If you’re searching for the healthiest cooking oils, know this: Olive oil isn’t your only option. Yes, we all know and love olive oil, but here’s the thing: It may not be the best choice, depending on what you’re cooking.

What are Cooking Oils

Cooking oils are fats, fats are essential to overall health. Fat can also add incredible flavor, help the absorption of nutrients and are used to create a heat-conducting lubricant (think, sautéeing vegetables) so that food can be heated and cooked without sticking to your pan.

Which cooking oil is right for you?

That depends largely on the type of cooking you’re doing.

Every oil has a “smoke point”, which is the temperature at which an oil starts to smoke continuously–no need to worry if you see a little bit of smoke, but if it is continuous while cooking your oil has probably reached this point. If the oil has reached its smoke point, it has been heated to the point where the minerals in the oil have started to break down and oxidize, creating potentially harmful free radicals that you don’t want to be consuming. At this point, oils will also produce acrolein, the chemical that gives burnt food a bitter, unpleasant flavor and smell.

One of the most important things to keep in mind is – that oil behaves differently when heated, it changes texture, colour, taste as well as it’s nutritional properties.

Different oils have varying amounts of fats – Polyunsaturated, Monounsaturated and Saturated fats.

There are two main types of oils: refined (or processed) and unrefined (typically cold-pressed).

Refined oils are heated during production and often processed with chemicals, which increases their shelf lives and their smoke points but also eliminates many of the healthful vitamins and nutrients.

Unrefined oils are not processed and are typically bottled immediately after pressing. Technically, any oil can not be heated past 120°F to be considered truly cold-pressed. Unrefined oils have strong, robust flavors and are higher in nutrients and minerals, but they also have a lower average smoke point and a shorter shelf life than their refined counterparts.

In a nutshell, refined oils have a higher smoke point and are better for cooking, while unrefined or cold-pressed oils are more nutrient-dense but break down at a lower temperature.

Which cooking oil is best to use, and why?

Below I’ve shared a breakdown of some of the oils that I use, their health benefits, and what dishes and recipes they fit in with best!

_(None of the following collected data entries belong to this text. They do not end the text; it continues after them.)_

-- ==== Sys2Proof/Machine/Operands.lean ====
section
/-! DEFINITION. The operand forms of a bench order: shelf rows with their stain bits (01 R28; 11 R314),
translation through the address book (08 R246 to R249), descriptors (08 R239 to R241), the location of an
element (08 R242), and reads and writes through a descriptor with the bounds and protection checks of 08
R243, R244 and R250. An order works on a `Work`: its bench, the memory system and what it has found. -/

namespace Sys2Proof.Machine

open Sys2Proof

/-- An order fault found while an order runs: its code, what BD_FAULT records (cause, descriptor, write,
address), what DN_FAULT records (darner unit, and where), the record's KIND, and whether it is a stained line in master state
(14 R407). -/
structure OFault where
  code : Nat
  bd : Option (Nat × Nat × Bool × Nat) := none
  dn : Option (Nat × Nat × Nat × Nat × Nat) := none
  kind : Nat := 0x04
  lost : Bool := false
  deriving DecidableEq, Repr

/-- What one order works on. -/
structure Work where
  id : BenchId
  x : Bench
  m : MemSys
  pt : Partition
  geo : ModSection
  /-- Next draw of the order's range (04 R119). -/
  drawNo : Nat := 0
  flags : Flags := {}
  fault : Option OFault := none
  /-- Out-of-bounds events by descriptor (08 R245). -/
  oob : List (Nat × Nat) := []
  /-- Output rows and till entries: first and count (14 R397). -/
  outRows : List (Nat × Nat) := []
  outTill : List (Nat × Nat) := []
  /-- Set for an order whose requests a memory-request timer has ended: each line write happens or not as the part has it
  (11 R319). -/
  cut : Bool := false
  /-- What strikes the order while it runs. -/
  u : Upset := {}
  /-- Module time, the order's number, the stream-mode COMPACTs issued ahead of it (none: no slot holds the order), and
  the mask register that the mangle took for it (07 R211, R213). -/
  now : Nat := 0
  seq : Nat := 0
  ahead : Option (List Nat) := none
  mask : Option MaskReg := none
  /-- What the checkers compared. -/
  checks : List Compare := []
  /-- The outputs of a PRESS, SORT or SCAN in emission order (14 R399). -/
  outs : List Nat := []
  /-- The stream that a compacted PRESS took. -/
  took : Option StreamCtx := none
  /-- The outputs were written as stained before the fault (05 R141). -/
  wrote : Bool := false
  /-- The line last read: its virtual line address, bytes and stain (08 R254). -/
  rbuf : Option (Nat × List Byte × Bool) := none
  /-- The line being written: virtual line address, bytes, byte enables and stain. -/
  wbuf : Option (Nat × List Byte × List Bool × Bool) := none
  deriving DecidableEq, Repr

/-- On whose behalf the order's requests reach a home. -/
def Work.origin (w : Work) : Origin := { tile := some w.id.tile.val, part := w.x.partOf }

def Work.ok (w : Work) : Bool := w.fault.isNone

/-- Records the first fault. -/
def Work.fail (w : Work) (code : Nat) : Work := if w.ok then { w with fault := some { code := code } } else w

def Work.failWhen (w : Work) (c : Bool) (code : Nat) : Work := if c then w.fail code else w

/-- BD_FAULT and BD_FAULT_VA keep the first fault since BD_FAULT was read (08 R255). -/
def Bench.recordBd (x : Bench) (bd : Option (Nat × Nat × Bool × Nat)) : Bench :=
  match bd with
  | some (cause, desc, write, va) => if x.bdFault.isSome then x else { x with bdFault := some (cause, desc, write), bdFaultVa := va }
  | none => x

/-- A bounds, translation or protection fault: BD_FAULT keeps the first (08 R244, R250, R255). -/
def Work.failBd (w : Work) (code cause desc : Nat) (write : Bool) (va : Nat) : Work :=
  if w.ok then
    { w with fault := some { code := code, bd := some (cause, desc, write, va) },
             x := w.x.recordBd (some (cause, desc, write, va)) }
  else w

def Work.addFlags (w : Work) (f : Flags) : Work := { w with flags := fOr w.flags f }

/-- The next draw of the order's range (04 R118, R119). -/
def Work.draw (w : Work) : Nat × Work := (Sys2Proof.draw w.x.seed w.drawNo, { w with drawNo := w.drawNo + 1 })

/-- A checker that is on compares (05 R150; 06 R181; 14 R390, R391). -/
def Work.note (w : Work) (on : Bool) (c : Compare) : Work := if on then { w with checks := w.checks ++ [c] } else w

/-- Whether a checker found a difference. -/
def Compare.fails (c : Compare) : Bool := c.orig ≠ c.chk

/-- Consumption of stained data by an engine (03 R83). -/
def Work.consume (w : Work) (stained : Bool) : Work := w.failWhen stained 0x24

/-! The shelf: 16,384 rows of 512 bytes with 8 stain bits each (01 R28; 11 R314) -/

def rowBytes : Nat := 512
def shelfRows : Nat := 16384

def Bench.shelfRead (x : Bench) (a n : Nat) : List Byte := memRead 0 x.shelf a n

/-- Whether any segment that holds bytes of a range is stained. -/
def Bench.shelfStained (x : Bench) (a n : Nat) : Bool :=
  n ≠ 0 && x.shelfStain.any fun g => a / 64 ≤ g && g ≤ (a + n - 1) / 64

/-- Writes bytes from the start of a segment and gives each segment the mark of its data. -/
def Bench.shelfMark (x : Bench) (seg : Nat) (on : Bool) : Bench := { x with shelfStain := setPut x.shelfStain seg on }

def Bench.shelfWrite (x : Bench) (a : Nat) (bs : List Byte) : Bench := { x with shelf := memWrite 0 x.shelf a bs }

/-- Writes a whole row: 512 bytes and eight stain bits. -/
def Bench.putRow (x : Bench) (row : Nat) (bs : List Byte) (st : List Bool) : Bench :=
  let x := x.shelfWrite (512 * row) (sliceAt bs 0 512)
  (List.range 8).foldl (fun x i => x.shelfMark (8 * row + i) (st.getD i false)) x

def Bench.getRow (x : Bench) (row : Nat) : List Byte := x.shelfRead (512 * row) 512

def Bench.rowStain (x : Bench) (row : Nat) : List Bool := (List.range 8).map fun i => x.shelfStain.contains (8 * row + i)

/-- A stream of bytes written from a row on, rows of 512 bytes, the last row padded with zeros; each
64-byte segment takes its mark from `st`. -/
def Bench.putRows (x : Bench) (st : List Bool) : Nat → Nat → List Byte → Bench
  | 0, _, _ => x
  | n + 1, row, bs => Bench.putRows (x.putRow row (bs.take 512) (st.take 8)) (st.drop 8) n (row + 1) (bs.drop 512)

def Work.putStream (w : Work) (row : Nat) (bs : List Byte) (st : List Bool) : Work :=
  { w with x := w.x.putRows st (ceilDiv bs.length 512) row bs, outRows := w.outRows ++ [(row, ceilDiv bs.length 512)] }

/-- Bytes of consecutive rows and the stain of each of their segments. -/
def Bench.readRows (x : Bench) (row n : Nat) : List Byte := x.shelfRead (512 * row) (512 * n)

/-- The row range check: 0x06 when it passes row 16,383 (07 R207). -/
def Work.rowsOk (w : Work) (row n : Nat) : Work := w.failWhen (row + n > shelfRows) 0x06

/-- Splits into `n` elements of `k` bytes, as numbers. -/
def elems (k : Nat) : Nat → List Byte → List Nat
  | 0, _ => []
  | n + 1, bs => leNat (bs.take k) :: elems k n (bs.drop k)

/-- Reads `n` elements of a format packed from a row, floor(4096 / w) to a row (07 R210), with the stain of
each. -/
def Bench.packed (x : Bench) (w row n : Nat) : List (Nat × Bool) :=
  let per := 4096 / w
  (List.range n).map fun i =>
    let r := row + i / per
    let bo := (i % per) * w
    let a := 512 * r + bo / 8
    let k := (bo % 8 + w + 7) / 8
    (leNat (x.shelfRead a k) / 2 ^ (bo % 8) % 2 ^ w, x.shelfStained a k)

/-- Rows that `n` elements of `w` bits take when packed. -/
def packedRows (w n : Nat) : Nat := ceilDiv n (4096 / w)

/-- Packs the elements of one row, lowest first, `w` bits each. -/
def packBits (w : Nat) : List Nat → Nat
  | [] => 0
  | e :: es => e % 2 ^ w + 2 ^ w * packBits w es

No. 1: Extra Virgin Olive Oil

Let’s start with olive oil since it is one of the most popular and widely used oils. Extra virgin olive oil is unrefined, cold-pressed olive oil. It is high in Vitamin E and antioxidants, has anti-inflammatory properties, and improves the HDL: LDL ratio of cholesterol to keep a healthy heart. It also has amazing flavors, which is why it is so prevalent in the cooking community. Extra virgin olive oil has a smoke point of 325-375°F, so it is much better used for salad dressings, dips, and low-temperature recipes. If you choose to use this oil, keep an eye on the stovetop and keep the temperatures as low as possible.

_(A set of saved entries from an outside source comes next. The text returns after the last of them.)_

-- ==== Sys2Proof/Machine/Mangle.lean ====
section
/-! DEFINITION. The mangle: weight tiles and LOADW (05 R139 to R141, R174), masks (05 R144), the cells (04
R113, R114; 06 R175), the till (05 R137) and PRESS (07 R212; 05 R135, R138). -/

namespace Sys2Proof.Machine

open Sys2Proof

/-- Elements of the K-block of one cell (05 R131); a two-in-eight cell spans 64 (06 R174). -/
def cellK (f : Fmt) (two8 : Bool) : Nat :=
  if two8 then 64
  else match f with
    | .mxE3m2 | .mxE2m3 => 64
    | .mxE2m1 => 128
    | _ => 32

/-- Bytes of one cell's weights: k elements, or the 24 bytes of a two-in-eight cell. -/
def cellBytes (f : Fmt) (two8 : Bool) : Nat := if two8 then 24 else cellK f false * f.width / 8

/-- Bytes of one K-block of an activation vector. -/
def pieceBytes (f : Fmt) (two8 : Bool) : Nat := cellK f two8 * f.width / 8

/-- Block scales of one cell. -/
def cellScales (f : Fmt) (two8 : Bool) : Nat := if f.isMx then cellK f two8 / 32 else 0

/-- Rows or columns of the grid, or of a quadrant (05 R142). -/
def Bench.side (x : Bench) : Nat := if x.quad then 16 else 32

/-- The place of a tile among the eight of a bench. -/
def tileAt (quad : Nat) (b : Bool) : Nat := 2 * quad + b2n b

/-- The families of the pairings of R111. -/
def pairGroup : Fmt → Nat
  | .e4m3 | .e5m2 => 1
  | .mxE4m3 | .mxE5m2 => 2
  | .mxE3m2 | .mxE2m3 => 3
  | .mxE2m1 => 4
  | .bf16 => 5
  | _ => 0

def pairs (a b : Fmt) : Bool := pairGroup a ≠ 0 && pairGroup a = pairGroup b

/-! LOADW -/

/-- LOADW, weight form (R139): cells' slices, then block scales; a stained row stains the tile (R141). -/
def Work.loadwOp (o : LoadwOp) (w : Work) : Work :=
  match Fmt.ofCode o.fmt with
  | none => w.fail 0x04
  | some f =>
    let cells := w.x.side * w.x.side
    let wb := cells * cellBytes f o.two8
    let sb := cells * cellScales f o.two8
    let wrows := ceilDiv wb 512
    let srows := ceilDiv sb 512
    let w := w.rowsOk o.row (wrows + srows)
    if !w.ok then w
    else
      let t : WTile := {
        fmt := some f, two8 := o.two8, data := w.x.shelfRead (512 * o.row) wb
        scales := w.x.shelfRead (512 * (o.row + wrows)) sb
        stained := w.x.shelfStained (512 * o.row) (512 * (wrows + srows)), row := some o.row }
      { w with x := { w.x with tiles := w.x.tiles.set (tileAt o.quad o.tile) t } }

/-- LOADW, mask form (R144, R211). -/
def Work.loadwMaskOp (o : MaskOp) (w : Work) : Work :=
  { w with x := { w.x with
    masks := w.x.masks.set o.m { rows := o.rowMask, cols := o.colMask, tail := BitVec.ofNat 8 o.tail } } }

/-! Cells -/

/-- One element with its block scale: NaN in a NaN block (04 R106). -/
def scaled (f : Fmt) (e : Nat) (scale : Nat) : Val :=
  if f.isMx then (match scaleExp scale with | some k => (f.val e).shift k | none => .nan) else f.val e

/-- Element `i` of packed elements of width `w`. -/
def elemAt (w i : Nat) (packed : Nat) : Nat := packed / 2 ^ (w * i) % 2 ^ w

/-- The `k` weights that meet activation elements 0 to k − 1 of a cell, each with the position of the
activation element it multiplies: its own, or the indexed one of a two-in-eight entry (06 R175). An unfilled
tile holds zeros (07 R212). -/
def WTile.cellWeights (t : WTile) (cell : Nat) : List (Val × Nat) :=
  match t.fmt with
  | none => []
  | some f =>
    let bytes := cellBytes f t.two8
    let sc := cellScales f t.two8
    let d := leAt t.data (bytes * cell) bytes
    if t.two8 then
      (List.range 16).map fun e =>
        let g := e / 2
        (scaled f (elemAt 8 e d) (byteAt t.scales (sc * cell + g / 4)), 8 * g + d / 2 ^ (128 + 3 * e) % 8)
    else
      (List.range (cellK f false)).map fun i =>
        (scaled f (elemAt f.width i d) (byteAt t.scales (sc * cell + i / 32)), i)

/-- A product of two operands with its flags (04 R113, R116). -/
def prod (a b : Val) : Val × Flags := vMul a b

Best for: Sautéing and drizzling

Not recommended for Frying or roasting above 375 degrees F

Here are some healthy dips recipes!

No. 2: “Pure” or “Light” Olive Oil

I think it’s pretty confusing to market a processed version of something pure. However, “pure”,” light”, or any other description of olive oil that isn’t “extra virgin” is refined and processed to neutralize the flavor, increase the shelf life, and bring up that smoke point to about 465°F. This process also strips the product of its antioxidants, vitamins, and other benefits from using the cold-pressed version. This type of olive oil won’t break down as quickly as extra virgin olive oil when heated, so it’s best for high-temperature cooking.

I find olive oil brilliant for any Mediterranean dish, brilliant with risottos, and it’s my top pick for breakfasts, works like a dream with eggs, pancakes, you name it.

Best for Frying

Not recommended for Salad dressings

No. 3: Coconut Oil

A popular topic these days is coconut oil. Coconut oil is the edible oil extracted or pressed from the mature coconut meat. By some measures, it’s about as healthy as butter, the reason is this oil will be solid at room temperature and melts around 76 degrees F, with a smoke point of 350°F. Coconut oil, unlike most other saturated fats, raises both your “good” and “bad” cholesterol, and since it’s the ratio of those that matter most to heart health, it gives the oil an edge over butter or lard.

Coconut oil is amazing for baking and has an incredibly sweet, tropical flavor. That creamy, fatty quality makes coconut oil a great vegan butter alternative. If you do want to use it for other methods like sautéing or roasting, know that it has a relatively low smoke point.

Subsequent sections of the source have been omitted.